As the attention of East Africans was firmly fixed on Uganda’s perennially fractious politics and the latest battle of wills between President Yoweri Museveni and his tough-as-nails nemesis, Dr Kiiza Besigye, Britain’s Metropolitan police kicked up a storm that has engulfed the Government of Rwanda and the Foreign and Commonwealth Office over the past week or so.
Armed with “credible intelligence” from the FCO, the force had dispatched officers to go find two men. One is a Rwandan national in exile, the other, a UK national of Rwandan extraction. The officers went bearing grim news: The government of Rwanda was plotting against the two men and their lives were at risk.
If my memory serves me right, news bulletins suggested that the officers even insinuated that assassins might already be on the way to the UK to bump them off. And then they dropped another proverbial bombshell: the Met could not guarantee their security, so they had better be creative about how to do it themselves. They may even consider leaving their current addresses for some time.
As with all titillating stories, the media picked this up and ran off with it. And as with all bad, sensational, or ‘exciting’ news about Rwanda, it hit the newspapers, radio bulletins and TV broadcasts with a bang! I was half-listening to news on radio, half reading newspapers when I heard it on the BBC one early morning.

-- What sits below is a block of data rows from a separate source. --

-- ==== Sys2Proof/Certificates/Slice0/Obligations.lean ====
section
/-! DEFINITION. The statements for the provers. -/

open Sys2Proof Sys2Proof.Machine

/-! ### The step, reset, configuration -/

/-- A step takes the command at the front of the queue and runs it on the state with the queue's rest;
with no command waiting it is one millisecond of the clock (log entry 1: the model's choice), which a
held part does not count (log entry 22). -/
def Obligations.StepRunsTheFrontCommand : Prop :=
  (∀ (s : State) (c : Instr) (rest : List Instr), s.pending = c :: rest →
    step s = exec c { s with pending := rest }) ∧
  ∀ s : State, s.pending = [] →
    step s = .next { s with now := if s.held = true then s.now else s.now + 1 }

/-- RESET gives the states that the rules name for after power-on or reset (R1, R30, R42, R60,
R84, R104, R126, R142, R163 to R165, R171, R172, R180, R184). The fallback position 1200 of the share unit and the drive
before START ends is the model's choice (log entry 4: the loader's defaults stand until then). -/
def Obligations.ResetGivesTheResetState : Prop :=
  ∀ (s : State) (role : Role) (a : BitVec 6) (x y : Level), ∃ t,
    exec (.reset role a x y) s = .next t ∧
    t.held = false ∧ t.role = role ∧ t.address = a.toNat ∧ t.pending = s.pending ∧
    t.member.station = .start ∧ t.startTimer = .running (t.now + 150) ∧
    t.member.table = [] ∧ t.member.followed = none ∧ t.member.tableFull = false ∧
    t.member.lineQuietLatch = false ∧ t.member.tableFullCount = 0 ∧
    (t.member.joinWindow = .stopped ∧ t.member.rollCallWait = .stopped ∧
      t.member.duplicateHold = .stopped) ∧
    (t.sensing.first.filtered = none ∧ t.sensing.second.filtered = none ∧
      t.sensing.first.fault = false ∧ t.sensing.second.fault = false) ∧
    (t.demand.wanted = .none ∧ t.demand.demand = 0 ∧ t.demand.reliefAvailable = false) ∧
    (t.share.flight = none ∧ t.share.mark = false ∧ t.share.record.case = .fallback ∧
      t.share.record.cause = some .notOnline ∧ t.share.record.position = some 1200 ∧
      t.share.standing = 1200) ∧
    (t.drive.state = .unhomed ∧ t.drive.count = none ∧ t.drive.target = 1200 ∧
      t.drive.hold = .stopped ∧ t.drive.stallCount = 0 ∧ t.drive.sinceStop = 1320 ∧
      t.drive.cause = .none ∧ t.drive.slip = false ∧ t.drive.closedNotConfirmed = false) ∧
    (t.plant.arb.mode = .idle ∧ t.plant.arb.minOff = .running (t.now + 180000) ∧
      t.plant.arb.minOn = .stopped ∧ t.plant.arb.dwell = .stopped ∧
      t.plant.arb.pause = .stopped ∧ t.plant.arb.frostLockout = false ∧
      t.plant.arb.cause = .none ∧ t.plant.arb.valve = false) ∧
    (t.plant.air.qb = 0 ∧ t.plant.air.kc = 0 ∧ t.plant.air.call = false ∧
      t.plant.air.fanOut = 0 ∧ t.plant.air.capOut = 0) ∧
    (t.plant.prot.guard = false ∧ t.plant.prot.trip = false ∧ t.plant.prot.tripCount = 0 ∧
      t.plant.prot.boost = 0 ∧ t.plant.prot.defrost = false ∧ t.plant.prot.ignored = 0) ∧
    (t.line.pair = [] ∧ t.line.current = none ∧ t.line.queue = [] ∧ t.line.stuck = false ∧
      t.line.latches = LineLatches.clear ∧ t.line.counters = LineCounters.zero) ∧
    t.responder.dump = none

/-- RESET_ASSERTED holds the part: no reckoning is in flight, the motor phases and the equipment
outputs are off or 0, the alert line is released, nothing is queued to be sent; and while the part is
held no command but RESET and RESET_ASSERTED does anything (R184; log entry 22 says what the model
takes from the rule). -/
def Obligations.ResetAssertedHoldsThePart : Prop :=
  (∀ s : State, ∃ t, exec .resetAsserted s = .next t ∧
    t.held = true ∧ t.share.flight = none ∧ t.plant.flight = none ∧
    t.drive.phaseOutputs = 0 ∧ t.plant.air.call = false ∧ t.plant.air.fanOut = 0 ∧
    t.plant.air.capOut = 0 ∧ t.plant.arb.valve = false ∧ t.alertDriven = false ∧
    t.line.queue = [] ∧ t.pending = s.pending) ∧
  ∀ (s : State) (c : Instr), s.held = true →
    (∀ role a x y, c ≠ .reset role a x y) → c ≠ .resetAsserted → exec c s = .next s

I was intrigued. It came in the wake of President Kagame’s robust and widely-publicised online exchange with a cocky British journalist who, while tweeting, had allowed himself to dispense wisdom on what is and is not good in and for Rwanda and Rwandans, without ever setting foot there.
New -media-savvy Kagame, not one to take lectures from self-appointed Rwanda experts, shot back, punch for punch and more, leaving the journalist taken aback. Surely that had come and gone, and couldn’t possibly be the background to the new story.
I then recalled that two political groups seeking to unseat the Rwanda Patriotic Front led government, Victoire Ingabire’s FDU-Inkingi, and Lt. General Faustin Kayumba Nyamwasa’s Rwanda National Congress, had recently held a meeting in the United Kingdom.
I wondered if the two were not connected. It seems they are, as one of the two men, one Jonathan Musonera, had been a key organiser of the meeting. He is also known to have got into a brief but heated exchange with President Kagame on the BBC’s Africa Have Your Say programme in the recent past.
It did not take long before it became the subject of intense online and verbal discussion among Rwandans and outsiders, some of whom have more than passing interest in the country.
Those prone to arriving at easy conclusions saw an immediate connection between this particular story and that of the attempted murder of Kayumba Nyamwasa in South Africa last year, which some firmly believe was the handiwork of “the Rwandans,” although the South African judiciary is yet to come up with a definitive verdict.
A friend with whom I discussed the issue believed Musonera had “made a mistake” by “arguing with Kagame” on radio. For him that was reason enough for the Rwanda government to invest energy and resources in a plot to kill him. It goes to show how lightly Kagame is taken by some of his critics.
Predictably, reactions from Rwandan officials and commentators on public affairs have been livid and dismissive of the story as “pure fiction” and “completely without foundation.”
And now the Rwanda government has challenged the metropolitan police to produce firm evidence of their claims and insisted on a retraction should they not have it.
How the Met responds to that will go a long way towards shedding light on a rather extraordinary story. Should the Met refuse to come clean, it will only strengthen the view that the FCO’s “credible intelligence” is based on a bogus story. Rwandans and Rwandaphiles wait with bated breath.
For me, though, the question is whether, given Britain’s well-established reputation in Rwanda as one of the country’s key donors and the RPF government’s important and trusted ally in an otherwise judgmental and easily hostile, “international community,” Rwandan officials would be so daft as to risk ruining the relationship by killing two dissidents living thousands of miles outside the country.
Ruin it they would, and irreparably so, if the two men were to be killed and the murderer traced back to Rwanda and its government. The Met surely has the capacity to do that. One would have to be really foolish to organise that.
Ruin it they would, and irreparably so, if the two men were to be killed and the murderer traced back to Rwanda and its government. The Met surely has the capacity to do that. One would have to be really foolish to organise that.